You can create synthetic responses, e.g., personalized error messages, in vcl_synth. To call this subroutine you do:

return (synth(status_code, "reason"));

Note that synth is not a keyword, but a function with arguments.

You must explicitly return the status code and reason arguments for vcl_synth. Setting headers on synthetic response bodies are done on resp.http.

Note

From vcl/default-vcl_synth.vcl, note that {" and "} can be used to make multi-line strings. This is not limited to the synthetic() function, but one can be used anywhere.

Note

A vcl_synth defined object is never stored in cache, contrary to a vcl_backend_error defined object, which may end up in cache. vcl_synth and vcl_backend_error replace vcl_error from Varnish 3.

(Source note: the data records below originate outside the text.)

-- ==== Sys2Proof/Laws/KeepsKernel.lean ====
section
/-! SUPPORT. What is kept (Laws/Keeps.lean) by the shared operations of kernels, frames and synchronisation, and the instructions over them: one lemma for each operation. -/

namespace Sys2Proof.Machine

open Sys2Proof

/-! ### Ops -/

theorem State.modTeam_keeps' {s0 : State} (s : State) (t : Nat) (f : Team → Team) (hs : Keeps s0 s)
    (hf : s.MemOk → ∀ k, Team.memOk k → Team.memOk (f k)) : Keeps s0 (State.modTeam s t f) :=
  ⟨hs.pending, hs.part, hs.metal, fun m =>
    have h := hs.mem m
    ⟨h.stack, h.host, forall_mapPut _ _ _ h.teams (hf h _ (h.team t)), h.ctxs, h.snaps⟩⟩

theorem State.modTeam_keeps {s0 : State} (s : State) (t : Nat) (f : Team → Team) (hs : Keeps s0 s)
    (hf : ∀ k, Team.memOk k → Team.memOk (f k)) : Keeps s0 (State.modTeam s t f) :=
  State.modTeam_keeps' s t f hs fun _ => hf

theorem State.modCore_keeps' {s0 : State} (s : State) (t q : Nat) (f : Core → Core) (hs : Keeps s0 s)
    (hf : s.MemOk → ∀ k, Core.memOk k → Core.memOk (f k)) : Keeps s0 (State.modCore s t q f) :=
  State.modTeam_keeps' s t _ hs fun h _ hk => Team.memOk_modCore hk q f (hf h)

theorem State.modCore_keeps {s0 : State} (s : State) (t q : Nat) (f : Core → Core) (hs : Keeps s0 s)
    (hf : ∀ k, Core.memOk k → Core.memOk (f k)) : Keeps s0 (State.modCore s t q f) :=
  State.modCore_keeps' s t q f hs fun _ => hf

theorem State.modKernel_keeps {s0 : State} (s : State) (t : Nat) (f : Kernel → Kernel) (hs : Keeps s0 s) :
    Keeps s0 (State.modKernel s t f) := State.modTeam_keeps s t _ hs fun _ h => h

theorem State.modCtx_keeps' {s0 : State} (s : State) (c : W32) (f : Ctx → Ctx) (hs : Keeps s0 s)
    (hf : s0.MemOk → s.MemOk → ∀ x, Ctx.memOk x → Ctx.memOk (f x)) : Keeps s0 (State.modCtx s c f) := by
  unfold State.modCtx
  split
  · rename_i x e
    exact ⟨hs.pending, hs.part, hs.metal, fun m =>
      have h := hs.mem m
      ⟨h.stack, h.host, h.teams, forall_mapPut _ _ _ h.ctxs (hf m h x (h.ctx e)), h.snaps⟩⟩
  · exact hs

theorem State.modCtx_keeps {s0 : State} (s : State) (c : W32) (f : Ctx → Ctx) (hs : Keeps s0 s)
    (hf : ∀ x, Ctx.memOk x → Ctx.memOk (f x)) : Keeps s0 (State.modCtx s c f) :=
  State.modCtx_keeps' s c f hs fun _ _ => hf

theorem State.bumpFree_keeps {s0 : State} (s : State) (hs : Keeps s0 s) :
    Keeps s0 (State.bumpFree s) := by
  unfold State.bumpFree
  with_reducible repeat' (first
    | assumption | (apply Keeps.upd; first | assumption) | dsimp only)

theorem State.launchFault_keeps {s0 : State} (s : State) (t q : Nat) (kind : FaultKind) (hs : Keeps s0 s) :
    Keeps s0 (State.launchFault s t q kind) := by
  unfold State.launchFault
  split
  · exact hs
  · refine Keeps.updMem _ (State.modCtx_keeps _ _ _ hs ?_) (h1 := State.MemOk.stack) (h2 := State.MemOk.host)
      (h3 := ?_) (h4 := State.MemOk.ctxs) (h5 := State.MemOk.snaps) ..
    · exact fun x h => ⟨h.1, launchesOk_modWhere h.2 _ _ fun _ hl => hl⟩
    · exact fun m => teamsOk_map m.teams _ fun _ hx => hx

theorem State.nextPc_keeps {s0 : State} (s : State) (t : Nat) (hs : Keeps s0 s) :
    Keeps s0 (State.nextPc s t) := by
  unfold State.nextPc
  with_reducible repeat' (first
    | assumption | apply State.modKernel_keeps)

theorem State.writeStack_keeps {s0 : State} (s : State) (cells : List (Nat × Byte)) (hs : Keeps s0 s) :
    Keeps s0 (State.writeStack s cells) :=
  ⟨hs.pending, hs.part, hs.metal, fun m =>
    have h := hs.mem m
    ⟨Memory.wf_cells cells _ h.stack, h.host, h.teams, h.ctxs, h.snaps⟩⟩

theorem State.writeStackAt_keeps {s0 : State} (s : State) (a : Nat) (bytes : List Byte) (hs : Keeps s0 s) :
    Keeps s0 (State.writeStackAt s a bytes) := by
  unfold State.writeStackAt
  with_reducible repeat' (first
    | assumption | apply State.writeStack_keeps)

theorem State.setMemAt_keeps {s0 : State} (s : State) (p : Place) (m : Memory) (hs : Keeps s0 s)
    (hm : s.MemOk → Memory.wf m = true) : Keeps s0 (State.setMemAt s p m) := by
  unfold State.setMemAt
  split
  · exact State.modCore_keeps' _ _ _ _ hs fun h _ _ => hm h
  · exact State.modTeam_keeps' _ _ _ hs fun h _ hk => ⟨hm h, hk.2⟩
  · exact ⟨hs.pending, hs.part, hs.metal, fun m =>
      have h := hs.mem m
      ⟨hm h, h.host, h.teams, h.ctxs, h.snaps⟩⟩

/-- What lies at a place is in canonical form. -/
theorem State.MemOk.memAt {s : State} (h : s.MemOk) (p : Place) : Memory.wf (s.memAt p) = true := by
  cases p with
  | core t q => exact h.core t q
  | cluster t => exact (h.team t).1
  | stack => exact h.stack

theorem State.store_keeps {s0 : State} (s : State) (a : Accessor) (p : Place) (cells : List (Nat × Byte)) (hs : Keeps s0 s) :
    Keeps s0 (State.store s a p cells) := by
  have hc : ∀ l : List (Nat × Byte), s.MemOk → Memory.wf (l.foldl (fun m c => memSet m c.1 c.2) (s.memAt p)) = true :=
    fun l h => Memory.wf_cells l _ (h.memAt p)
  cases p <;> unfold State.store <;> dsimp only <;> split
  · exact State.setMemAt_keeps _ _ _ hs (hc _)
  · exact Keeps.upd _ (State.setMemAt_keeps _ _ _ hs (hc _)) ..
  · exact State.setMemAt_keeps _ _ _ hs (hc _)
  · exact Keeps.upd _ (State.setMemAt_keeps _ _ _ hs (hc _)) ..
  · exact State.writeStack_keeps _ _ hs
  · exact Keeps.upd _ (State.writeStack_keeps _ _ hs) ..

theorem State.addEvents_keeps {s0 : State} (s : State) (t : Nat) (e : Events) (hs : Keeps s0 s) :
    Keeps s0 (State.addEvents s t e) := by
  unfold State.addEvents
  with_reducible repeat' (first
    | assumption | intro _ | apply State.modCtx_keeps
    | exact ⟨And.left (by assumption), launchesOk_modWhere (And.right (by assumption)) _ _ fun _ h => h⟩ | split
    | dsimp only)

theorem State.writeStatus_keeps {s0 : State} (s : State) (t q : Nat) (w : LumfyWord) (e : Events) (team : Bool)
    (hs : Keeps s0 s) :
    Keeps s0 (State.writeStatus s t q w e team) := by
  unfold State.writeStatus
  with_reducible repeat' (first
    | assumption | intro _ | apply State.modCore_keeps | apply State.store_keeps | apply Keeps.ite
    | apply Team.memOk_modCore | split | dsimp only)

theorem State.finish_keeps {s0 : State} (s : State) (t q : Nat) (w : LumfyWord) (e : Events) (team : Bool := false)
    (hs : Keeps s0 s) :
    Keeps s0 (State.finish s t q w e team) := by
  unfold State.finish
  with_reducible repeat' (first
    | assumption | apply State.addEvents_keeps | apply State.writeStatus_keeps)

theorem State.apply_keeps {s0 : State} (s : State) (t q : Nat) (w : LumfyWord) (reg : Option Nat) (fx : Fx) (hs : Keeps s0 s) :
    Keeps s0 (State.apply s t q w reg fx) := by
  have h : Keeps s0 (s.modCore t q fun _ => { fx.core with mem := (s.core t q).mem }) :=
    State.modCore_keeps' _ _ _ _ hs fun h _ _ => h.core t q
  unfold State.apply
  dsimp only
  split
  · exact State.launchFault_keeps _ _ _ _ (State.finish_keeps _ _ _ _ _ _ (State.store_keeps _ _ _ _ h))
  · exact State.finish_keeps _ _ _ _ _ _ (State.store_keeps _ _ _ _ h)

/-! ### Events -/

theorem State.modFn_keeps {s0 : State} (s : State) (f : Nat) (g : Fn → Fn) (hs : Keeps s0 s) :
    Keeps s0 (State.modFn s f g) := by
  unfold State.modFn
  with_reducible repeat' (first
    | assumption | (apply Keeps.upd; first | assumption) | dsimp only)

theorem State.pulse_keeps {s0 : State} (s : State) (src : Nat) (hs : Keeps s0 s) :
    Keeps s0 (State.pulse s src) := by
  unfold State.pulse
  with_reducible repeat' (first
    | assumption | apply Keeps.ite | split | (apply Keeps.upd; first | assumption) | dsimp only)

theorem State.sendMessage_keeps {s0 : State} (s : State) (f : Nat) (hs : Keeps s0 s) :
    Keeps s0 (State.sendMessage s f) := by
  unfold State.sendMessage
  with_reducible repeat' (first
    | assumption | intro _ | apply State.modFn_keeps | apply Keeps.ite | split
    | (apply Keeps.upd; first | assumption | apply State.modFn_keeps) | dsimp only)

theorem State.sendPending_keeps {s0 : State} (s : State) (f : Nat) (hs : Keeps s0 s) :
    Keeps s0 (State.sendPending s f) := by
  unfold State.sendPending
  with_reducible repeat' (first
    | assumption | intro _ | apply State.modFn_keeps | apply State.sendMessage_keeps | apply Keeps.ite | split
    | dsimp only)

theorem State.refresh_keeps {s0 : State} (s : State) (f : Nat) (hs : Keeps s0 s) :
    Keeps s0 (State.refresh s f) := by
  unfold State.refresh
  with_reducible repeat' (first
    | assumption | intro _ | apply State.modFn_keeps | apply State.sendMessage_keeps | apply Keeps.ite | split
    | dsimp only)

theorem State.evalFn_keeps {s0 : State} (s : State) (hits : List Nat) (f : Nat) (hs : Keeps s0 s) :
    Keeps s0 (State.evalFn s hits f) := by
  unfold State.evalFn
  with_reducible repeat' (first
    | assumption | intro _ | apply State.modFn_keeps | apply State.refresh_keeps | apply Keeps.ite | split
    | dsimp only)

theorem State.evalMc_keeps {s0 : State} (s : State) (hits : List Nat) (i : Nat) (hs : Keeps s0 s) :
    Keeps s0 (State.evalMc s hits i) := by
  unfold State.evalMc
  with_reducible repeat' (first
    | assumption | intro _ | apply Keeps.ite | split | (apply Keeps.upd; first | assumption) | dsimp only)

Example: Redirecting requests with vcl_synth

sub vcl_recv {
    if (req.http.host == "www.example.com") {
        set req.http.location = "http://example.com" + req.url;
        return (synth(750, "Permanently moved"));
    }
}

sub vcl_synth {
    if (resp.status == 750) {
        set resp.http.location = req.http.location;
        set resp.status = 301;
        return (deliver);
    }
}

Redirecting with VCL is fairly easy – and fast. Basic HTTP redirects work when the HTTP response is either 301 Moved Permanently or 302 Found. These response have a Location header field telling the web browser where to redirect.

Note

The 301 response can affect how browsers prioritize history and how search engines treat the content. 302 responses are temporary and do not affect search engines as 301 responses do.

Exercise: Modify the HTTP response header fields

  • Add a header field holding the string HIT if the requested resource was found in cache, or MISS otherwise
  • “Rename” the Age header field to X-Age

Exercise: Change the error message

  • Make the default error message more friendly.
If you need help, see Solution: Change the error message.